With the weather heating up, it’s the perfect time of year to lace up your shoes and treat yourself to one of New England’s great road races. Okay, sure - we all know what the big race is in New England, the one on Patriot’s day every year that ends on Boylston street. But just because you haven’t run a speedy qualifying time for Boston or don’t want to go full marathon distance, doesn’t mean that you’re out of luck. In fact, it just might be the perfect season to explore some of New England’s less-well-known, but still spectacular road races, many of which will still earn you some serious credibility in running circles.

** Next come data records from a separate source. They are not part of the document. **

/-! ### Keys leave (R285, R286) and rotate (R287) -/

/-- ZEROIZE notes for a slot go to every MEMORY cell (R285). -/
def State.zeroizeSlot (s : State) (k : Nat) : State :=
  s.setKeyRec k { s.keyRec k with st := 4, making := false, awAck := s.memCells.map (·.val) }
/-- A device map entry of the module still names a slot. -/
def State.slotNamed (s : State) (k : Nat) : Bool :=
  s.pool.dev.any (fun (e : Nat × DevEnt) => e.2.key == some (Fin.ofNat 8192 k))
/-- Walkers start on the extents of rotations whose new key every MEMORY cell has loaded: four to a cell, none on an extent that Press
moves (R287, R288). -/
def State.startWalkers (s : State) : State :=
  s.sec.rots.foldl (fun (s : State) r =>
    if !s.keyLoaded r.new then s
    else r.left.foldl (fun (s : State) e =>
      let x := s.extNow e
      let c := x.mcell.val
      let busy := s.pool.press.any (fun (o : Nat × PressOp) => o.2.parts.any (fun (q : Nat × PressPart) => q.2.ext == e && !q.2.fin))
      let n := (s.sec.walk.filter (fun (w : Nat × Walker) => w.2.cell == c)).length
      if (mget s.sec.walk e).isSome || busy || n ≥ 4 || x.sides.isEmpty then s
      else { s with sec.walk := mput s.sec.walk e { cell := c } }) s) s
/-- Extents left to rekey and the running rotations, in the registers (Tables 9-16 and 9-18). -/
def State.rotShow (s : State) : State :=
  let s := s.wr F.SEC_STATUS_ROTATING s.sec.rots.length
  let s := s.wrb F.SEC_ROTATE_BUSY (s.sec.rots.any (·.byMgr) || s.sec.rotQueue.any (·.2.2))
  match s.sec.rots.getLast? with
  | some r => ((s.wr F.SEC_ROT_STATUS_EXT_LEFT r.left.length).wr F.SEC_ROT_STATUS_OLD_SLOT r.old).wr F.SEC_ROT_STATUS_NEW_SLOT r.new
  | none => s.wr F.SEC_ROT_STATUS_EXT_LEFT 0
/-- The running rotation of an owner's slot. -/
def State.rotOf (s : State) (owner : Nat) : Option Rot :=
  s.sec.rots.find? (fun (r : Rot) => r.owner + (if r.group then 4096 else 0) == owner)
/-- A rotation of an owner's slot waits its turn. -/
def State.queueRot (s : State) (owner : Nat) (byMgr : Bool) : State :=
  let q := (owner, decide (owner ≥ 4096), byMgr)
  (if s.sec.rotQueue.contains q then s else { s with sec.rotQueue := s.sec.rotQueue ++ [q] }).rotShow
/-- Starts a rotation of an owner's slot, or none where it holds none or no key can be made (R281, R287). With 64 running, or while one of
the same owner runs, it waits (R288). -/
def State.startRot (s : State) (owner : Nat) (byMgr : Bool) : Option State :=
  match (s.owner owner).key with
  | none => none
  | some old =>
    if s.sec.rots.length ≥ 64 ∨ (s.rotOf owner).isSome then some (s.queueRot owner byMgr)
    else match s.allocSlot (owner % 4096) (owner ≥ 4096) with
      | (some new, s) =>
        let s := s.setKeyRec old { s.keyRec old with st := 2 }
        let s := s.setKeyRec new { s.keyRec new with st := 3 }
        let s := { s with
          sec.rots := s.sec.rots ++ [(⟨owner % 4096, owner ≥ 4096, old, new,
            (s.owner owner).exts.filter (fun e => !(s.extNow e).sides.isEmpty), byMgr⟩ : Rot)] }
        some ((s.wr F.SEC_ROT_STATUS_RESULT 2).rotShow)
      | (none, _) => none
/-- Rotations that wait start in order, as far as there is room; one that gets no key goes on waiting. -/
def State.startRots (s : State) : State :=
  s.sec.rotQueue.foldl (fun (s : State) q =>
    if s.sec.rots.length ≥ 64 ∨ (s.rotOf q.1).isSome then s
    else match { s with sec.rotQueue := s.sec.rotQueue.erase q }.startRot q.1 q.2.2 with
      | some t => t
      | none => if (s.owner q.1).key.isNone then { s with sec.rotQueue := s.sec.rotQueue.erase q } else s.noKeyFor q.1) s
/-- A rotation whose extents are all rekeyed ends: the new slot serves, the old one is zeroized (R287). -/
def State.endRots (s : State) : State :=
  let fin := s.sec.rots.filter (fun r => r.left.isEmpty && !(s.keyRec r.new).making)
  let s := { s with sec.rots := s.sec.rots.filter (fun r => !(r.left.isEmpty && !(s.keyRec r.new).making)) }
  let s := fin.foldl (fun (s : State) r =>
    let k := r.owner + (if r.group then 4096 else 0)
    let s := s.setOwner k { s.owner k with key := some r.new }
    let s := s.setKeyRec r.new { s.keyRec r.new with st := 1 }
    (s.zeroizeSlot r.old).wr F.SEC_ROT_STATUS_RESULT 1) s
  (if fin.isEmpty then s else s.startRots).rotShow
/-- The last step of retirement (R285, R286): slots that no entry names are zeroized, those of a running rotation with them; one that is still
named rotates, after the rotation that runs. A rotation whose last extent has been released ends (R288). -/
def State.retireKey (s : State) (owner : Nat) : State :=
  match (s.owner owner).key with
  | none => s
  | some k =>
    let run := s.rotOf owner
    if s.slotNamed k || run.any (fun (r : Rot) => s.slotNamed r.new) then
      if run.isSome then (s.queueRot owner false).endRots
      else (s.startRot owner false).getD ((s.noKeyFor owner).queueRot owner false)
    else
      let s := { s with sec.rots := s.sec.rots.filter (fun (r : Rot) => some r != run) }
      let s := run.elim s (fun r => s.zeroizeSlot r.new)
      ((s.setOwner owner { s.owner owner with key := none }).zeroizeSlot k).rotShow
/-- Extents stop being their owner's: KEY none on every side, by a MAP note (R285). A walker on one of them stops (R288). -/
def State.retireNow (s : State) (owner : Nat) (exts : List Nat) (unbound : Option Bool) : State :=
  let s := { s with
    sec.walk := mkeep (fun e _ => !exts.contains e) s.sec.walk
    sec.rots := s.sec.rots.map (fun (r : Rot) => { r with left := r.left.filter (fun e => !exts.contains e) }) }
  let dev := exts.flatMap (fun e => (s.extNow e).sides.filterMap (fun (c : Cell) =>
    (s.devEnt c e).map (fun d => (c.val, e, some { d with key := none }))))
  s.sendNote [] dev (.retire owner exts unbound)

/-- A module commit takes its place behind those that wait (R275). -/
def State.queueCommit (s : State) (g : BarFor) (is : List Nat) (sets : List (Nat × Nat × Option Region)) : State :=
  { s with sec.waiting := s.sec.waiting ++ [{ goal := g, sets := sets, insts := is, cells := (sets.map (·.1)).dedup }] }
/-- The entries whose pool range touches an extent of a list, each cleared whole (R276). -/
def State.touching (s : State) (exts : List Nat) : List (Nat × Nat × Option Region) :=
  (s.sec.region.filter (fun (e : Nat × Region) => e.2.extents.any (fun x => exts.contains x))).map (fun (e : Nat × Region) => (e.1 / 1024, e.1 % 1024, none))
/-- Extents leave their owner: every entry that touches them is invalidated first, whoever wrote it (R262, R276). -/
def State.retire (s : State) (owner : Nat) (exts : List Nat) (unbound : Option Bool) : State :=
  let l := s.sec.region.filter (fun (e : Nat × Region) => e.2.extents.any (fun x => exts.contains x))
  if l.isEmpty then s.retireNow owner exts unbound
  else s.queueCommit (.retire owner exts unbound) ((l.map (fun (e : Nat × Region) => e.2.inst.val)).dedup) (s.touching exts)

/-! ### Scrubs (R257) -/

/-- An extent is assigned to an owner: its maps name the owner and its key, and Brine scrubs it. -/
def State.assignExt (s : State) (owner e : Nat) : State :=
  let o := s.owner owner
  let x := { s.extNow e with owner := Fin.ofNat 4096 owner, group := owner ≥ 4096 }
  let dev := x.sides.filterMap (fun (c : Cell) => (s.devEnt c e).map (fun d => (c.val, e, some { d with key := o.key.map (Fin.ofNat 8192) })))
  let d := dieOf x.mcell
  let s := s.setOwner owner { o with exts := if o.exts.contains e then o.exts else o.exts ++ [e] }
  let s := ((s.sendNote [(e, x)] dev .none).setLife e 3).inc (F.INST_ENG_STATUS_BRINE_EXT d)
  { s with pool.scrub := mput s.pool.scrub e { die := d, owner := owner % 4096, group := owner ≥ 4096 } }.capUpdate owner
/-- An owner offers extents to the hosts of its bound members, each by one DC Add Capacity event (R235, R268). -/
def State.offerExts (s : State) (owner : Nat) (es : List Nat) : State :=
  let o := s.owner owner
  let ms := (if owner ≥ 4096 then o.members else [owner]).filter (fun i => s.instSt i == 3)
  if ms.isEmpty ∨ es.isEmpty then s
  else
    let s := s.setOwner owner { o with offered := o.offered ++ es.filter (fun e => !o.offered.contains e) }
    ms.foldl (fun (s : State) i =>
      ({ s with pool.dcOpen := mmod [] s.pool.dcOpen i (fun l => l ++ [(owner, es)]) }.emit (.dcAdd i es)).capUpdate i) s
/-- Every scrubbed extent of an owner is offered to one bound member by one event, also what other members have accepted (R235). -/
def State.offerTo (s : State) (i owner : Nat) : State :=
  let es := (s.owner owner).exts.filter (fun e => s.lifeOf e == 1)
  if es.isEmpty then s
  else
    let o := s.owner owner
    let s := s.setOwner owner { o with offered := o.offered ++ es.filter (fun e => !o.offered.contains e && !o.accepted.contains e) }
    ({ s with pool.dcOpen := mmod [] s.pool.dcOpen i (fun l => l ++ [(owner, es)]) }.emit (.dcAdd i es)).capUpdate i
/-- The extents of an owner that are scrubbed and that its hosts have not accepted. -/
def State.offerReady (s : State) (owner : Nat) : State :=
  s.offerExts owner
    ((s.owner owner).exts.filter (fun e => s.lifeOf e == 1 && !(s.owner owner).offered.contains e && !(s.owner owner).accepted.contains e))
/-- Every side of an extent being scrubbed holds its owner's key, which has been made. -/
def State.scrubKeyed (s : State) (owner e : Nat) : Bool :=
  match (s.owner owner).key with
  | none => false
  | some k => !(s.keyRec k).making && (s.extNow e).sides.all (fun (c : Cell) => ((s.devEnt c e).bind (·.key)).map (·.val) == some k)
/-- BRINE_COMPLETE: the extent is OWNED and offered; one whose side is LOST never is (R258). -/
def State.scrubDone (s : State) (e : Nat) : State :=
  match mget s.pool.scrub e with
  | none => s
  | some b =>
    let owner := b.owner + (if b.group then 4096 else 0)
    if (s.extNow e).sides.isEmpty ∨ !s.scrubKeyed owner e then s
    else
      let key := (s.owner owner).key.getD 8191
      let s := (s.extNow e).sides.foldl (fun (s : State) (c : Cell) => match s.devEnt c e with
        | some d => s.emit (.expZero c (d.dev.val * 2 ^ 30) key)
        | none => s) s
      let s := { s with pool.scrub := mdel s.pool.scrub e }.dec (F.INST_ENG_STATUS_BRINE_EXT b.die)
      ((s.setLife e 1).offerExts owner [e]).capUpdate owner

/-! ### Removal of instances and their extents -/

/-- Takes extents off an owner's lists. -/
def State.dropExts (s : State) (owner : Nat) (exts : List Nat) : State :=
  let o := s.owner owner
  let f := fun (l : List Nat) => l.filter (fun e => !exts.contains e)
  (s.setOwner owner { o with exts := f o.exts, offered := f o.offered, accepted := f o.accepted }).capUpdate owner
/-- A vPPB is empty again, and the decoders of the device that it held are gone. -/
def State.freeVppb (s : State) (a v : Nat) : State :=
  let i := s.rd (F.INST_VPPB_TARGET a v)
  let gone (h : Hdm) : Bool := match s.rd (F.INST_VPPB_KIND a v), h.dev with
    | 1, none => h.inst.val == i
    | 2, some e => e.val == i % 128
    | _, _ => false
  let s := { s with pool.hdm := mmod [] s.pool.hdm a (fun (l : List Hdm) => l.filter (fun (h : Hdm) => !gone h)) }
  let s := ((s.wr (F.INST_VPPB_KIND a v) 0).wr (F.INST_VPPB_STATE a v) 0).wr (F.INST_VPPB_TARGET a v) 0
  s.wr (F.INST_PORT_STATUS_BOUND a) (s.boundVppbs a).length
/-- A record becomes FREE: its fields and counts go back to zero (R236, R481). -/
def State.freeInst (s : State) (i : Nat) : State :=
  let s := s.setReg (F.INST_INFO_at i) (regReset (F.INST_INFO_at i))
  let s := s.setReg (F.INST_CAP_at i) 0
  let s := (s.setReg (F.INST_SHARE0_at i) (regReset (F.INST_SHARE0_at i))).setReg (F.INST_SHARE1_at i) (regReset (F.INST_SHARE1_at i))
  let s := s.setReg (F.INST_USE_at i) 0
  { s with
    pool.own := mdel s.pool.own i, pool.mapCache := mdel s.pool.mapCache i, pool.migs := mdel s.pool.migs i,
    pool.dcOpen := mdel s.pool.dcOpen i, pool.dcGiving := mdel s.pool.dcGiving i
    pool.credMin := mdel s.pool.credMin i, pool.credMax := mdel s.pool.credMax i,
    ctr.inst := mkeep (fun k _ => k / 8 != i) s.ctr.inst, img.ctrPerm := mdel s.img.ctrPerm i }
/-- An owner without a key slot takes one, and its extents are scrubbed under it; none where no key can be made (R281, R282). -/
def State.giveKey (s : State) (i : Nat) : Option State :=
  if (s.owner i).key.isSome then some s
  else match s.allocSlot (i % 4096) (i ≥ 4096) with
    | (some k, s) => some ((s.owner i).exts.foldl (fun (s : State) e => s.assignExt i e) (s.setOwner i { s.owner i with key := some k }))
    | (none, _) => none
/-- The binding of an instance ends: the record stays DEFINED with its capacity scrubbed again under a new key, or it is
FREE (R236). -/
def State.unbound (s : State) (i : Nat) (keep : Bool) : State :=
  let s := { s with pool.dcOpen := mdel s.pool.dcOpen i, pool.dcGiving := mdel s.pool.dcGiving i, pool.cut := s.pool.cut.filter (· != i) }
  let s := (s.wr (F.INST_BIND_BUSY i) 0).freeVppb (s.rd (F.INST_INFO_HOST_PORT i)) (s.rd (F.INST_INFO_VPPB i))
  if keep then
    let s := ((s.wr (F.INST_INFO_STATE i) 1).wr (F.INST_INFO_HOST_PORT i) 0).wr (F.INST_INFO_VPPB i) 0
    let s := s.setOwner i { s.owner i with key := none, offered := [], accepted := [] }
    (s.giveKey i).getD (s.noKeyFor i)
  else
    let g := s.rd (F.INST_INFO_GROUP i)
    let s := if s.rdb (F.INST_INFO_GROUPED i) then
        s.setOwner (4096 + g) { s.owner (4096 + g) with members := (s.owner (4096 + g)).members.filter (· != i) } else s
    s.freeInst i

And even if you aren’t going to break the tape you’re sure to have a heck of a good time. Without further ado, the following races are worth an add to your calendar.
Mount Washington Road Race
Pinkham Notch, NH
June 18, 2016
Okay, if you haven’t registered for the Mount Washington Road Race by the time you read this, then you’re probably not running it, seeing as it’s taking place this weekend. Still, if you missed it this year, you may want to put it on your calendar for 2017. If you dare, that is. This course is one of the toughest you’ll find, a 7.6 mile climb up to the summit of Mt. Washington, climbing more than 4,500 feet with grades that average of 12%. In short, this isn’t for the faint of heart (or cardio fitness). But what a race it is. If you make it, not only do you end at the top of New England’s most famous peak, you’ll also be treated to a little something that’s near and dear to hearts: a breathtaking view that includes our namesake, Tuckerman’s ravine.
Beach to Beacon
Cape Elizabeth, ME
August 6, 2016
This dramatic 10k is the baby of Joan Benoit Samuelson, a native of Cape Elizabeth and the winner of the first women’s Marathon in the 1984 Olympics. As one of the trailblazers in women’s distance running Joan Benoit wanted to create a race tied to her home training ground. And what a training ground it is: starting at Crescent Beach State Park in Cape Elizabeth the route winds along ocean vistas before ending at Portland Head Light, the nation’s first commissioned lighthouse. If being on the coast of Maine in August isn’t reason enough for a trip, this gorgeous race should seal the deal.
Bridge of Flowers 10k Classic
Shelburne Falls, MA
August 13, 2016
Don’t let allergies deter you from the Bridge of Flowers 10k Classic. This event, which is just a stone’s throw from where the members of Team Tuckerman grew up, is suitable for novice runners and seasoned athletes alike. Early on in the race, you’ll run through the course’s namesake - a unique garden that connects both sides of the beautiful Deerfield River. However, it’s not just a run in the park - or, rather, garden. Shortly after the bridge, you’ll face a gentle climb over Crittenden Hill and continue on through a classically beautiful New England hill town. After the race, you can also take a breather at the famous “pot holes” a geologic marvel of glacial carved stone that’s a favorite local hangout. (Photo credit: Geoff Bluh)
Falmouth Road Race
August 21, 2016
The Falmouth road race may be the second-most famous race in New England after Boston, with a legacy that goes back almost 45 years. It’s early racers were into running before it became a “thing” and included luminaries such as Marathon champ Frank Shorter and “Boston Billy Rodgers” as well as characters like Tommy Leonard, a running-aficionado who also worked at The Brothers Four, one of the few runners’ bars in existence. The course itself is reason enough to go - winding along some of the Cape’s most beautiful scenery - but you’ll also earn a few bonus points for pounding the same road as running culture’s earliest movers and shakers.
New Haven Road Race
New Haven, CT
September 5, 2016
Okay, we’re admittedly a little biased on this one. Biased, since this race runs right past Tuckerman headquarters every Labor Day weekend, but you can’t exactly write it off as a neighborhood fun run. For one it’s the site of the USATF 20k championship every year, which means that there are some serious racers in the mix, as well as a handful of former Olympians and Champions who are typically on hand. The race itself is fast and flat, looping through some of Yale’s most gorgeous architecture, out past the neighborhood of East Rock before looping back and finishing downtown. Runners have the option of a half-marathon, 20k, or 5k races, and should have plenty of spectators on hand to cheer them on. Heck, if you’re there this year, let us know and team Tuckerman will come cheer you on ourselves!